Das Lager am Unternehmenssitz umfasst eine Fläche von 6.000 Quadratmetern. Weitere Lagerstandorte kommen hinzu. Einer befindet sich, in optimaler Lage, direkt an der Autobahn 44. Das Gelände ist 25.000 Quadratmeter groß, eine Option zur Erweiterung hat sich die Spedition gesichert. Über fünf Rampen kann be- oder entladen werden, außerdem ist die Halle fast komplett befahrbar. Bis vor kurzem wurde dort Ware für einen Kunden aus Brilon eingelagert. Seit Anfang Juni nutzt die
Papierfabrik Sprick den Raum für Kartonagen sowie Papierrollen. „Langfristig ist es denkbar, dass wir den Standort an der A44
ausbauen werden“, deutet der Unternehmer an. Ein zusätzliches Lager mit 2.500 Quadratmetern Fläche haben die Nordhessen angemietet. Die Halle nimmt Produkte der Bond Laminates GmbH auf, die zum Lanxess-Konzern gehört. Es handelt sich unter anderem um hochwertige Karbonplatten.

Papier spielt wichtige Rolle

Diemelstadt liegt in Nordhessen, unmittelbar an der Grenze zu Nordrhein-Westfalen. Hinter dem Grundstück der Spedition fließt die Diemel. Der Fluss markiert die Grenze zwischen beiden Bundesländern. Uwe Varlemann erhebt sich in seinem Büro, tritt ans Fenster, hebt den Arm und zeigt hinaus. „Die Bäume da vorn liegen noch auf hessischem Gebiet. Alles, was sich dahinter befindet, gehört schon zu Westfalen“, erläutert der 55-Jährige. Damit wird deutlich, warum die Fahrzeuge mit dem KB-Kennzeichen fahren, dem Kürzel für Korbach.
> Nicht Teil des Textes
-- ==== Sys2Proof/Machine/SldOps.lean ====
section
/-!
DEFINITION. Shared operations of the sled (chapter "Sled Motion and Gearing"): positions, refusals, starting a move, stopping,
gearing, homing.
-/

namespace Sys2Proof.Machine

/-- The values of SLD_STATUS.STATE (R251). -/
def slOFF : Nat := 0
def slUNREF : Nat := 1
def slIDLE : Nat := 2
def slMOVING : Nat := 3
def slARMED : Nat := 4
def slSTOPPING : Nat := 5
def slHOMING : Nat := 6
def slGEARED : Nat := 7
def slFAULT : Nat := 8

/-- SLD_STATUS.STATE. -/
def slSt (s : State) (n : Nat) : Nat := s.g (R.SLD_STATUS_STATE n)

/-- Change a sled. -/
def State.sldU (s : State) (n : Fin 8) (f : Sld → Sld) : State := { s with sld := vmod s.sld n f }

/-- Micrometres to table steps: one step is 15/256 µm (R247). -/
def umToSteps (v : Rat) : Rat := v * 256 / 15

/-- 2⁴⁰, the unit of the commanded position's fraction (R249). -/
def q40 : Int := 2 ^ 40

/-- SLD_POS and SLD_VEL follow the commanded position and velocity (R272). -/
def refreshPos (s : State) (n : Fin 8) : State :=
  let x := s.sld[n]
  let (v, s) := s.quantR x.vel
  (s.ui (R.SLD_POS_POS n) (x.cmd / 2 ^ 32)).ui (R.SLD_VEL_VEL n) v

/-- Enter a state of the sled. -/
def slEnter (s : State) (n : Fin 8) (st : Nat) : State := s.u (R.SLD_STATUS_STATE n) st

/-- A state in which the sled moves (R251). -/
def slMoves (st : Nat) : Bool := st == slMOVING || st == slSTOPPING || st == slHOMING || st == slGEARED

/-- The sled is at rest: from now on, or since it came to rest (R250). In UNREF its position is not referenced (R251). -/
def slRest (s : State) (n : Fin 8) (st : Nat) : State :=
  let moved := slMoves (slSt s n)
  let s := if st = slUNREF then s.u (R.SLD_STATUS_REFERENCED n) 0 else s
  (slEnter s n st).sldU n (fun x => { x with
    vel := 0, restFrom := if moved then s.now else x.restFrom, limitRamp := false, clamped := false, nextTarget := none, fresh := false, braking := false })

/-- The sled's position in whole and fractional steps, as the profile has it. -/
def slPos (s : State) (n : Fin 8) : Rat := (s.sld[n]).pos

/-- Set the position everywhere it is kept. -/
def setPosition (s : State) (n : Fin 8) (p : Rat) : State :=
  refreshPos (s.sldU n (fun x => { x with
    pos := p, prev := p, cmd := (p * q40).floor, geared := (p * q40).floor, subs := 0 })) n

/-- Soft limits (R272). -/
def softMin (s : State) (n : Nat) : Int := s.gi (R.SLD_SOFT_MIN_POS n)
def softMax (s : State) (n : Nat) : Int := s.gi (R.SLD_SOFT_MAX_POS n)

/-- A switch blocks motion in a direction (R266): HOME inward, END outward, while its qualified level is active. -/
def blocked (s : State) (n : Nat) (outward : Bool) : Bool :=
  if outward then s.on (R.SLD_STATUS_END n) else s.on (R.SLD_STATUS_HOME n)

/-- A gearing ratio moves toward a switch that is active, under forward rotation (R222, R266). -/
def gearBlocked (s : State) (n : Nat) (ratio : Int) : Bool :=
  decide (0 < ratio) && blocked s n true || decide (ratio < 0) && blocked s n false

/-- A switch reads active (R264, R273): its qualified level, inverted where POL says so, while EN is 1. `k` is 0 for HOME, 1 for END. -/
def switchActive (s : State) (n k : Nat) (level : Option Bool) : Bool :=
  bitOf (s.g (R.SLD_SWITCH_EN n)) k == 1 && (match level with
    | some v => v != (bitOf (s.g (R.SLD_SWITCH_POL n)) k == 1)
    | none => false)

/-- SLD_STATUS.HOME and END follow the qualified levels (R264). -/
def refreshSwitches (s : State) (n : Fin 8) : State :=
  s.us [(R.SLD_STATUS_HOME n, b2n (switchActive s n 0 (s.sld[n]).homeLevel)),
    (R.SLD_STATUS_END n, b2n (switchActive s n 1 (s.sld[n]).endLevel))]

/-- A command of the sled is refused (R252). -/
def slRefuse (s : State) (n : Nat) : State := s.u (R.SLD_STATUS_REFUSED n) 1

/-- A target lies toward a switch that is active (R266). -/
def towardSwitch (s : State) (n : Fin 8) (t : Int) : Bool :=
  ((t : Rat) < slPos s n && blocked s n false) || (slPos s n < (t : Rat) && blocked s n true)

/-- The target may be moved to (R252): within the soft limits, and not beyond a switch that is active. -/
def targetOk (s : State) (n : Fin 8) (t : Int) : Bool := softMin s n ≤ t && t ≤ softMax s n && !towardSwitch s n t

/-- A move begins (R255): its first profile tick comes next, and counts it. The lanes of the station take their seeds at the seek (R95).
 -/
def startMove (s : State) (n : Fin 8) (t : Int) : State :=
  (lanesSeek (slEnter s n slMOVING) n).sldU n (fun x => { x with
    target := t, nextTarget := none, limitRamp := false, clamped := false, holding := false
    fresh := true, braking := false })

/-- Distance in micrometres in which a speed brakes to rest, at a deceleration in mm/s² (R255). -/
def brakeDist (v : Rat) (decel : Nat) : Rat := v * v / (2000 * decel)

/-- A ramp to rest begins (R252, R266, R268). (log entry 26) -/
def startStop (s : State) (n : Fin 8) (f : StopFor) (limit : Bool) : State :=
  if (s.sld[n]).vel = 0 then
    match f with
    | .idle => slRest s n slIDLE
    | .unref => slRest s n slUNREF
    | _ => (slEnter s n slSTOPPING).sldU n (fun x => { x with stopFor := f, limitRamp := limit })
  else (slEnter s n slSTOPPING).sldU n (fun x => { x with stopFor := f, limitRamp := limit })

/-- Gearing ends (R259): the correction in force is folded into the geared position. -/
def foldGear (s : State) (n : Fin 8) : State :=
  s.sldU n (fun x => { x with geared := x.cmd, pos := (x.cmd : Rat) / q40, prev := (x.cmd : Rat) / q40 })

/-- A hard stop (R253): above VSAFE the reference is lost. -/
def hardStop (s : State) (n : Fin 8) : State :=
  let s := if slSt s n = slGEARED then foldGear s n else s
  let v := (s.sld[n]).vel
  let lost := decide ((s.g (R.SLD_STOPS_VSAFE n) : Rat) < v ∨ v < -(s.g (R.SLD_STOPS_VSAFE n) : Rat))
  let s := if lost then s.u (R.SLD_STATUS_REFERENCED n) 0 else s
  refreshPos (slRest (s.u (R.SLD_STATUS_CHANGE_ARMED n) 0) n (if s.on (R.SLD_STATUS_REFERENCED n) then slIDLE else slUNREF)) n

/-- The bridge goes off (R253): the reference is lost, every sequence is abandoned, and the table address is held where it stands. -/
def bridgeOff (s : State) (n : Fin 8) (st : Nat) : State :=
  let s := (foldGear s n).sldU n (fun x => { x with subs := 0, halt := false })
  refreshPos (slRest (s.us [(R.SLD_STATUS_REFERENCED n, 0), (R.SLD_STATUS_CHANGE_ARMED n, 0)]) n st) n

/-- FAULT of the sled by an overcurrent (R250): its bridge is off and SLED_FAULT is logged. A limit stop of the same tick is not
(R270). -/
def slFaults (s : State) (n : Fin 8) (cause : Nat) : State :=
  (bridgeOff ((s.u (R.SLD_STATUS_FAULT_CAUSE n) cause).log 0x107 n [cause]) n slFAULT).sldU n (fun x => { x with limit := none })

/-- Homing fails (R269): a ramp stop, no reference, UNREF; the cause is logged, but for chatter, which is logged as such. -/
def homingFails (s : State) (n : Fin 8) (cause : Nat) : State :=
  let s := if cause = 0 then s else (s.u (R.SLD_STATUS_FAULT_CAUSE n) cause).log 0x107 n [cause]
  startStop (s.u (R.SLD_STATUS_REFERENCED n) 0) n .unref true

/-- The correction of the SLED slot, in units of 2⁻⁴⁰ table steps (R259): held at its last value while no such slot runs (R26). -/
def sledCorrection (s : State) (n : Fin 8) : Int :=
  if (slotFor s n tySLED).isSome ∧ bitOf (s.g R.BRL_PIPE_SHED) n = 0 then outFor s n tySLED * 2 ^ 29 else (s.sld[n]).corr

/-- Gearing starts (R259): it engages where the sled stands. -/
def engage (s : State) (n : Fin 8) : State :=
  let c := sledCorrection s n
  let s := s.sldU n (fun x => { x with
    geared := x.cmd, angle := s.g (R.SPN_ANGLE_ANGLE n), epoch := s.g (R.SPN_ANGLE_EPOCH n), corr := c, corrOld := c, corrBase := c
    subs := 0, holding := false })
  (slEnter s n slGEARED).u (R.SLD_GEAR_ACTIVE_RATIO n) (s.g (R.SLD_GEAR_RATIO_RATIO n))

/-- Gearing ends, and the sled is at rest (R259). -/
def disengage (s : State) (n : Fin 8) : State :=
  refreshPos (slRest ((foldGear s n).u (R.SLD_STATUS_CHANGE_ARMED n) 0) n slIDLE) n

/-- Homing begins (R268): at step 3 where HOME is already active. (log entry 25) -/
def startHoming (s : State) (n : Fin 8) : State :=
  let st := if s.on (R.SLD_STATUS_HOME n) then 3 else 1
  let s := s.u (R.SLD_STATUS_REFERENCED n) 0
  (slEnter s n slHOMING).sldU n (fun x => { x with
    homeStep := st, homeFrom := x.pos, limitRamp := false, nextTarget := none, holding := false
    fresh := true, braking := false })

/-- MOVE (R252, R257, R258). A move that is armed when its start time has passed starts at the next tick and is late. (log entry 26) -/
def slMove (s : State) (n : Fin 8) (sync : Bool) : State :=
  let t := s.gi (R.SLD_MOVE_TARGET_POS n)
  let st := slSt s n
  if !(st == slIDLE || st == slMOVING || st == slARMED) || !targetOk s n t then slRefuse s n
  else if st = slMOVING then s.sldU n (fun x => { x with nextTarget := some t })
  else
    let s := s.sldU n (fun x => { x with moveNew := true, moveFrom := if st = slARMED then some x.target else none })
    if sync then
      let s := (slEnter s n slARMED).sldU n (fun x => { x with target := t })
      if s.g64 (R.SLD_START_TIME_LO n) < s.stamp (stationDomain n) then s.u (R.SLD_STATUS_LATE_START n) 1 else s
    else startMove s n t

/-- ARM_CHANGE (R262). -/
def slArmChange (s : State) (n : Fin 8) : State :=
  let act := s.gi (R.SLD_GEAR_ACTIVE_RATIO n)
  let at' := s.gi (R.SLD_GEAR_CHANGE_POS n)
  let g := (s.sld[n]).geared
  let ahead := if act < 0 then at' * q40 < g else g < at' * q40
  if slSt s n ≠ slGEARED ∨ act = 0 ∨ !ahead ∨ s.on (R.SLD_STATUS_CHANGE_ARMED n) then slRefuse s n
  else (s.u (R.SLD_STATUS_CHANGE_ARMED n) 1).sldU n (fun x => { x with
    nextRatio := s.gi (R.SLD_GEAR_RATIO_RATIO n), changePos := at' * q40 })

/-- A command of the sled (R252), in the states that accept it. -/
def slCommand (s : State) (n : Fin 8) (cmd : Nat) (sync : Bool) : State :=
  let st := slSt s n
  if cmd = 1 then slMove s n sync
  else if cmd = 2 then
    if st = slMOVING then startStop s n .idle false
    else if st = slARMED then slRest s n slIDLE
    else if st = slHOMING then startStop s n .unref false
    else if st = slGEARED then startStop ((foldGear s n).u (R.SLD_STATUS_CHANGE_ARMED n) 0) n .idle false
    else slRefuse s n
  else if cmd = 3 then
    if st = slOFF ∨ st = slFAULT then slRefuse s n else s.sldU n (fun x => { x with halt := true })
  else if cmd = 4 then if st = slUNREF ∨ st = slIDLE then startHoming s n else slRefuse s n
  else if cmd = 5 then
    if st = slIDLE ∧ s.on (R.SPN_STATUS_ANGLE_VALID n) ∧ !gearBlocked s n (s.gi (R.SLD_GEAR_RATIO_RATIO n)) then engage s n
    else slRefuse s n
  else if cmd = 6 then slArmChange s n
  else if cmd = 7 then if st = slGEARED then disengage s n else slRefuse s n
  else if cmd = 8 then
    if st = slUNREF ∨ st = slIDLE then
      slEnter ((setPosition s n (s.gi (R.SLD_MOVE_TARGET_POS n) : Int)).u (R.SLD_STATUS_REFERENCED n) 1) n slIDLE
    else slRefuse s n
  else if cmd = 9 then if st = slUNREF ∨ st = slIDLE then bridgeOff s n slOFF else slRefuse s n
  else if cmd = 10 then
    if !s.on R.SPN_BUS_STATUS_TRIPPED && (st == slOFF || (st == slFAULT && s.g (R.SLD_STATUS_FAULT_CAUSE n) == 0)) then slRest s n slUNREF else slRefuse s n
  else s

end Sys2Proof.Machine
end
Gleichwohl hat die Spedition starke Verbindungen nach Westfalen – persönlich wie im Hinblick auf die Kunden.

Apropos Kunden: Am Standort Diemelstadt sind zahlreiche dynamische Industriebetriebe zu Hause. Mit Smurfit-Kappa und Sprick zählen gleich zwei renommierte Papierhersteller dazu. Bei Letzterem handelt es sich um ein privat geführtes, äußerst innovatives Unternehmen. Die kreative Entwicklungsabteilung sorgt regelmäßig für Furore; nicht zuletzt galt das, als sie höchst leistungsfähige Verpackungsmaschinen für Amazon kreierte. Das Ergebnis kann nahezu jeder Verbraucher wahrnehmen, da das Füllmaterial in Amazon-Kartons zum großen Teil von Sprick kommt.
Im Industriegebiet von Diemelstadt produziert die Firma Jäkel Landmaschinen, beispielsweise Messer und Zubehör. In Marsberg ist mit Wepa eine weitere Papierfabrik zu finden. Vor den Toren Warburgs arbeitet der Germeta Mineralbrunnen, in der Stadt selbst agiert mit Brauns-Heitmann ein internationaler Champion, der seine Stärken rund um die Chemie entfaltet. Von Textilfarben über Reinigungsmittel bis hin zu Dekorationsartikeln spannt sich seine vielfältige Produktpalette.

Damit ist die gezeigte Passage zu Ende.